Hello, it's me, Lauren Laverne, and this is Desert Island Discs Postcards,
your hand-picked selection of unforgettable moments from some of our favourite castaways.
This postcard comes from the surgeon David Knott, who spoke to Kirsty Young in 2016.
He'd just come back from working in Syria.
After the recording,
our Desert Island postbag was inundated with people telling us how moved they were by Dr Knott's interview.
In this short clip,
David is telling Kirstie about his experiences of working in a war zone for the first time back in the early 90s.
It was a huge shock.
I remember even sitting on the Aleutian aircraft landing into Sarajevo and he had about five minutes to get off the airplane
because it was one of those turnarounds and we had a nosedive into the airport,
found it very exhilarating to be honest, and then we got picked up by a bullet proof.

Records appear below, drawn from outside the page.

/-- A command of queue 2 of group 4, number 5, with a block. -/
def cmdOf (st : CStage) (blk : List Dword) (f : Cmd → Cmd := id) : State :=
  { tiny with cmds := [(5, f { mkCmd 2 4 (partyOf tiny 4) 0 0 0 ⟨0x401000, 0, [], 0⟩ with stage := st, blk := blk })] }
def theCmd (s : State) (p : State → Cmd → Bool) : Bool := (kget s.cmds 5).any (p s)
/-- The group's q2, q4 and q6 hold a value, and memory a block. -/
def pushing (v : Dword) (ws : List Dword) (mark : Nat := 0) : State :=
  holding (tinyG fun G => { G with q2 := [⟨v, 0, [], mark⟩], q4 := [⟨v, 0, [], mark⟩], q6 := [⟨v, 0, [], mark⟩] }) ws
/-- First doubleword of a block: opcode, ARG, and CNT (or BE). -/
def w0 (o arg : Nat) (be : Bool := false) : Dword := BitVec.ofNat 64 (o + arg * 2 ^ 8 + (if be then 2 ^ 35 else 2 ^ 34))
/-- A COPY of four elements of type 0x10 between spaces; READ or WRITE of 64 bytes; their remote side is kitty memory. -/
def copyBlk (ssp dsp : Nat) : List Dword :=
  [w0 0 0, BitVec.ofNat 64 (0x401000 + ssp), BitVec.ofNat 64 (0x401100 + dsp), 0x4210#64, 0, 0, 0, 0, 4, 4, 4, 0]
def kitty : Dword := 0x80000000000000#64
def moveBlk (o : Nat) : List Dword := [w0 o 0, kitty, 0x401000, 64, 0, 0, 0, 0]
/-- The kitty allocation of tenant 0 at offset 0. -/
def shared (s : State) : State := { s with allocs := [⟨0, 0, 2 ^ 21, []⟩] }
/-- What the block read finds. -/
def blkOf (v : Dword) (s : State) : Blk := readBlk s (partyOf s 4) (grpCore s 4) (valSp v) (valAddr v) 64
/-- Block reads of 64 bytes: a good block and one refused, an unmapped and an ill-formed value, poison, a marked entry; from queues
2 and 6. -/
theorem witness_CommandEvents :
    (let s := pushing 0x401000 [w0 7 0, 0, 0, 0, 0, 0, 0, 0]
     (kget s.groups 4).isSome = true ∧ (∀ q ∈ [2, 6], headPush (s.grp 4) q = some ⟨0x401000, 0, [], 0⟩) ∧ valOk 0x401000 = true ∧
      blkOf 0x401000 s = .ok [w0 7 0, 0, 0, 0, 0, 0, 0, 0] ∧ blkOf 0x800000 s = .fault ∧ valOk 0x401008 = false ∧
      (match blkOf 0x401000 { s with psn := [(gk 0 0 0 0x401000 / 32, 1)] } with | .poison _ _ _ => true | _ => false) = true) ∧
    headPush ((pushing 0x401000 [] 2).grp 4) 2 = some ⟨0x401000, 0, [], 2⟩ ∧
    theCmd (cmdOf .queued [w0 7 0, 0, 0, 0, 0, 0, 0, 0]) (fun _ c => decide (ckBlock 2 c = 0)) = true ∧
    theCmd (cmdOf .queued [w0 9 0, 0, 0, 0, 0, 0, 0, 0]) (fun _ c => decide (ckBlock 2 c ≠ 0)) = true := by decide
/-- The rest of a COPY's block of 96 bytes: clean, poisoned, and over the end of the page; and the block of a graph node's
command. -/
theorem witness_BlockTails :
    (let s := pushing 0x401000 (copyBlk 0 0)
     let rd (s : State) (v : Dword) (n : Nat) : Blk := readBlk s (partyOf s 4) (grpCore s 4) (valSp v) (valAddr v) n
     blockLen (w0 0 0) 0x4210 = 96 ∧ (match rd s 0x401000 96 with | .ok vs => vs.length | _ => 0) = 12 ∧
     (match rd { s with psn := [(gk 0 0 0 0x401040 / 32, 1)] } 0x401000 96 with | .poison _ _ _ => true | _ => false) = true ∧
     (match rd s 0x5FFFC0 64 with | .ok _ => true | _ => false) = true ∧ rd s 0x5FFFC0 96 = .fault) ∧
    (let c : Cmd := { mkCmd 0 0 (partyOf tiny 4) 0 0 9 ⟨0x401000, 0, [], 0⟩ with cnt := false }
     let s : State := { holding tiny [w0 7 0, 0, 0, 0, 0, 0, 0, 0] with cmds := [(5, c)] }
     kget s.cmds 5 = some c ∧ c.src = 0 ∧ c.stage = .queued ∧ (loadCmd s 0 none c).isSome = true) := by decide
/-- A COPY with BE whose destination is mapped to kitty memory, and one whose destination is not mapped. -/
def credited (dst : Dword) : State :=
  let s := cmdOf .block (((copyBlk 0 0).set 2 dst).set 0 (w0 0 0 true))
  { s with parts := [(0, { s.part 0 0 with tlb := [firstTlb, { firstTlb with vbase := 0x600000, pbase := 8 * 2 ^ 52 }] })] }
/-- No other command of its engine goes first: a command can begin whichever engine it has. -/
def begins (s : State) (c : Cmd) : Bool := beginsNow s 5 c && s.cmds.all fun e => decide (e.2.cls ≤ c.cls)
theorem begins_ready {s : State} {c : Cmd} (h : begins s c = true) : beginReady s 5 c = true := by
  simp only [begins, Bool.and_eq_true, List.all_eq_true, decide_eq_true_eq] at h
  have : outranked s 5 c = false := by
    simp only [outranked, List.any_eq_false, Bool.and_eq_true, decide_eq_true_eq]
    intro e he hc
    have := h.2 e he
    omega
  simp [beginReady, h.1, this]
/-- Commands that begin: in their spaces; with a source and with a destination outside; off the device; unmapped; with a bitmap;
a READ, WRITE and REDUCE. -/
theorem witness_Beginnings :
    (∀ x ∈ [(0, 0, true, true), (1, 0, false, true), (0, 1, true, false)],
      theCmd (cmdOf .block (copyBlk x.1 x.2.1)) (fun s c => c.opc = 0 && c.blk ≠ [] && c.stage = .block && begins s c && !c.cbe &&
        !placesOff (beScan s c) && placesLost (beScan s c) = none &&
        rangesIn s c c.srcAll = x.2.2.1 && rangesIn s c c.dstAll = x.2.2.2) = true) ∧
    theCmd (credited 0x600000) (fun s c => begins s c && placesOff (beScan s c)) = true ∧
    theCmd (credited 0x800000) (fun s c => begins s c && !placesOff (beScan s c) && (placesLost (beScan s c)).isSome) = true ∧
    theCmd (cmdOf .block ((copyBlk 0 0).set 0 (w0 0 0 + 2#64 ^ 44))) (fun s c => begins s c && c.cbe && (kget s.groups c.grp).isSome)
      = true ∧
    (∀ o ∈ [1, 2, 5], theCmd (shared (cmdOf .block (moveBlk o))) (fun s c => c.opc = o && begins s c) = true) := by decide
/-- A COPY that moves between .G ranges, one inside team storage, and one whose source is not mapped. -/
theorem witness_CopyMoves :
    theCmd (cmdOf .run (copyBlk 0 0)) (fun s c => c.blk ≠ [] && (planMove s c (moveUnits c 4) 0).2.1 = 4 &&
      (planMove s c (moveUnits c 4) 0).2.2 = none) = true ∧
    theCmd (cmdOf .run ((copyBlk 0 0).set 1 0x800000)) (fun s c => (planMove s c (moveUnits c 4) 0).2.2.any fun x => x ≠ .wait) = true ∧
    (let s : State := { cmdOf .run (((copyBlk 0 0).set 1 1).set 2 0x21) with
       launches := tiny.launches.map fun e => (e.1, { e.2 with desc := { e.2.desc with ls := 1, sc := 1 } }) }
     theCmd s (fun s c => let j := joinMoves (planMove s c (moveUnits c 4) 0).1
       c.ssp = 1 && c.dsp = 1 && j.1.length = 16 && decide ((j.1.map ECell.key).Nodup) && j.1.all fun x => gkSpace x.key ≠ 4 && gkSpace x.key ≠ 8)
      = true) := by decide
/-- READ and WRITE: a span that moves, a local side that is not mapped, and one outside its space; spans before and at the eighth
failure. -/
theorem witness_SpanMoves :
    (∀ o ∈ [1, 2], theCmd (shared (cmdOf .run (moveBlk o))) (fun s c => c.stage = .run && c.opc = o && moveStop s c = none) = true) ∧
    (∀ o ∈ [1, 2], theCmd (shared (cmdOf .run ((moveBlk o).set 2 0x800000)))
      (fun s c => match moveStop s c with | some (.fault _ _ _ _) => true | _ => false) = true) ∧
    (∀ o ∈ [1, 2], theCmd (shared (cmdOf .run ((moveBlk o).set 2 0x400001)))
      (fun s c => match moveStop s c with | some (.out _) => true | _ => false) = true) := by decide
theorem witness_SpanTags :
    ∀ n ∈ [6, 7], theCmd (cmdOf .run (moveBlk 1) fun c =>
        { c with spans := [(3, ⟨[⟨gk 0 0 0 0x401000, 0x401000, 2, 5, 0⟩], [], n, false, []⟩)] })
      (fun s c => (kget c.spans 3).any fun x => x.fails = n && (cellSectors x.cells).all (engSectorFree s c.party)) = true := by decide
/-- A whole sector for kitty memory in a core's write path. -/
def farStore : State :=
  let k := pkey 0 0 (8 * 2 ^ 52)
  let w : WLine := ⟨k / 256, 2, 3, [⟨4, 0, 0, (List.range 32).map fun j => (k + j, 0#8), true⟩]⟩
  shared { tiny with cores := [(0, { tiny.core 0 with wp := [w] })] }
theorem witness_FarStores : (farEntry farStore 3).any (fun x => x.1 = 0 && lineReady farStore x.1 x.2 && farSectors x.2 ≠ []) = true := by
  decide

/-- The commands of the stitcher and SIGNAL: an atomic in order; a REDUCE that can go on, one whose element is poisoned, and one
whose local side is outside its space. -/
theorem witness_RemoteCommandEvents :
    (∀ b ∈ [[w0 3 0x10, kitty, 1, 0, 0, 0, 0, 0], [w0 4 0x1B, kitty, 1, 0, 0, 0, 0, 0]], theCmd (shared (cmdOf .run b))
      (fun s c => c.stage = .run && (c.opc = 3 || c.opc = 4) && inOrder s 5 c && remoteFree s c (c.w 1).toNat && atomOrder s 5 c) = true) ∧
    (let s := shared (cmdOf .run [w0 5 0x10, kitty, 0x401000, 2, 0, 0, 0, 0])
     let q : State := { s with psn := [(gk 0 0 0 0x401000 / 32, 1)] }
     theCmd s (fun s c => c.opc = 5 && firstStop s c.party 1 0 [reduceSrc s c] = none && remoteFree s c (reduceDst c) &&
       (ebBad (engBytes s c.party none (reduceSrc s c))).isNone) = true ∧
     theCmd q (fun s c => firstStop s c.party 1 0 [reduceSrc s c] = none && (ebBad (engBytes s c.party none (reduceSrc s c))).isSome)
      = true) ∧
    (let s := shared (cmdOf .run [w0 5 0x10, kitty, 0x400001, 2, 0, 0, 0, 0])
     theCmd s (fun s c => match firstStop s c.party 1 0 [reduceSrc s c] with | some (.out _) => true | _ => false) = true) ∧
    (theCmd (cmdOf .run [w0 8 0 true, 32, 0, 0, 0, 0, 0, 0]) fun s c => c.opc = 8 && c.be &&
      !s.cmds.any fun e => decide (e.1 < 5) && e.2.src = 2 && e.2.grp = c.grp) = true := by decide
/-- KALLOC within and beyond the quota, and on a zone whose switch is lost; KFREE of an allocation and of none. -/
theorem witness_Allocator :
    (let s := cmdOf .run [w0 6 0, BitVec.ofNat 64 (2 ^ 21), 0, 0, 0, 0, 0, 0]
     let q : State := { s with quota := (List.range 64).flatMap fun w =>
       [(qkey w 0 0, BitVec.ofNat 64 (2 ^ 32)), (qkey w 0 1, BitVec.ofNat 64 (2 ^ 16)), (qkey w 0 2, 1#64 <<< 63)] }
     let ok (s : State) (b l : Bool) : Bool := theCmd s fun s c =>
       let ch := chargesOf (zoneOf c.arg).1 (c.w 1).toNat
       c.opc = 6 && inOrder s 5 c && switchesKnown s c.d (ch.map Prod.fst) && (ch.any fun x => s.swLost x.1) = l &&
       (l || (ch.all fun x => quotaOk s 0 x) = b) && firstFit (c.w 1).toNat (zoneOf c.arg).2 (usedIn s c.arg) = some 0
     let lost : State := { q with
       sw := (List.range 64).map fun w => (w, true)
       devs := q.devs.map fun e => (e.1, { e.2 with lostSw := List.range 64 }) }
     ok s false false = true ∧ ok q true false = true ∧ ok lost true true = true) ∧
    (∀ b ∈ [((0 : Nat), true), (1, false)], theCmd (shared (cmdOf .run [w0 7 0, BitVec.ofNat 64 b.1, 0, 0, 0, 0, 0, 0]))
      (fun s c => c.opc = 7 && inOrder s 5 c &&
       (s.allocs.find? fun a => decide (a.tenant = (s.dev c.d).tenant c.p) && decide (a.base = (c.w 1).toNat)).isSome = b.2) = true) := by
  decide
/-- Completion with and without a failure, with a record asked for, of a command that an audit has ended, and of a node. -/
theorem witness_Completions :
    (∀ x ∈ [(0, false, 2), (0x0D, false, 2), (0, true, 2), (0, false, 0)],
      let s : State := { cmdOf .finished [w0 2 0, kitty, 0, 64, 0, 0, 0, 0] fun c =>
        { c with status := x.1, cnt := true, quiet := x.2.1, src := x.2.2, node := 9 } with nodes := [(9, node9 none)] }
      theCmd s (fun s c => c.stage = .finished && c.src ≠ 4 && c.spans = [] && c.status = x.1 && c.quiet = x.2.1 && !c.nt && !c.rv && c.cnt &&
        s.credits = [] && s.mlog = [] && (kget s.groups 4).isSome && c.reason ≠ 3 && (kget s.nodes c.node).isSome) = true) := by decide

MSF vehicle which took me to one of the hospitals and I was on my own then in the city's state hospital in the city centre which is called the Swiss cheese hospital
because it had so many holes in it which hit all the time and it was the first time I ever felt that you know hang on a minute you know international humanitarian law should be here to help me I'm a doctor you know why are you shooting hospitals we didn't know much about trauma at the time patients would come in and unfortunately they die on the operating table
because it was so cold one particular time I remember I was operating on a young lad who had had a fragment injury to his major blood vessel in his abdomen and a rocket had hit the hospital,
the whole place shook, and I was operating with an anesthetist and a scrub nurse and somebody else,
and suddenly the lights went off, and it was completely pitch black.
And so five minutes passed, 10 minutes passed, nobody came.
I don't know, 15 minutes later, the lights went on,
and I was the only person in the operating theatre.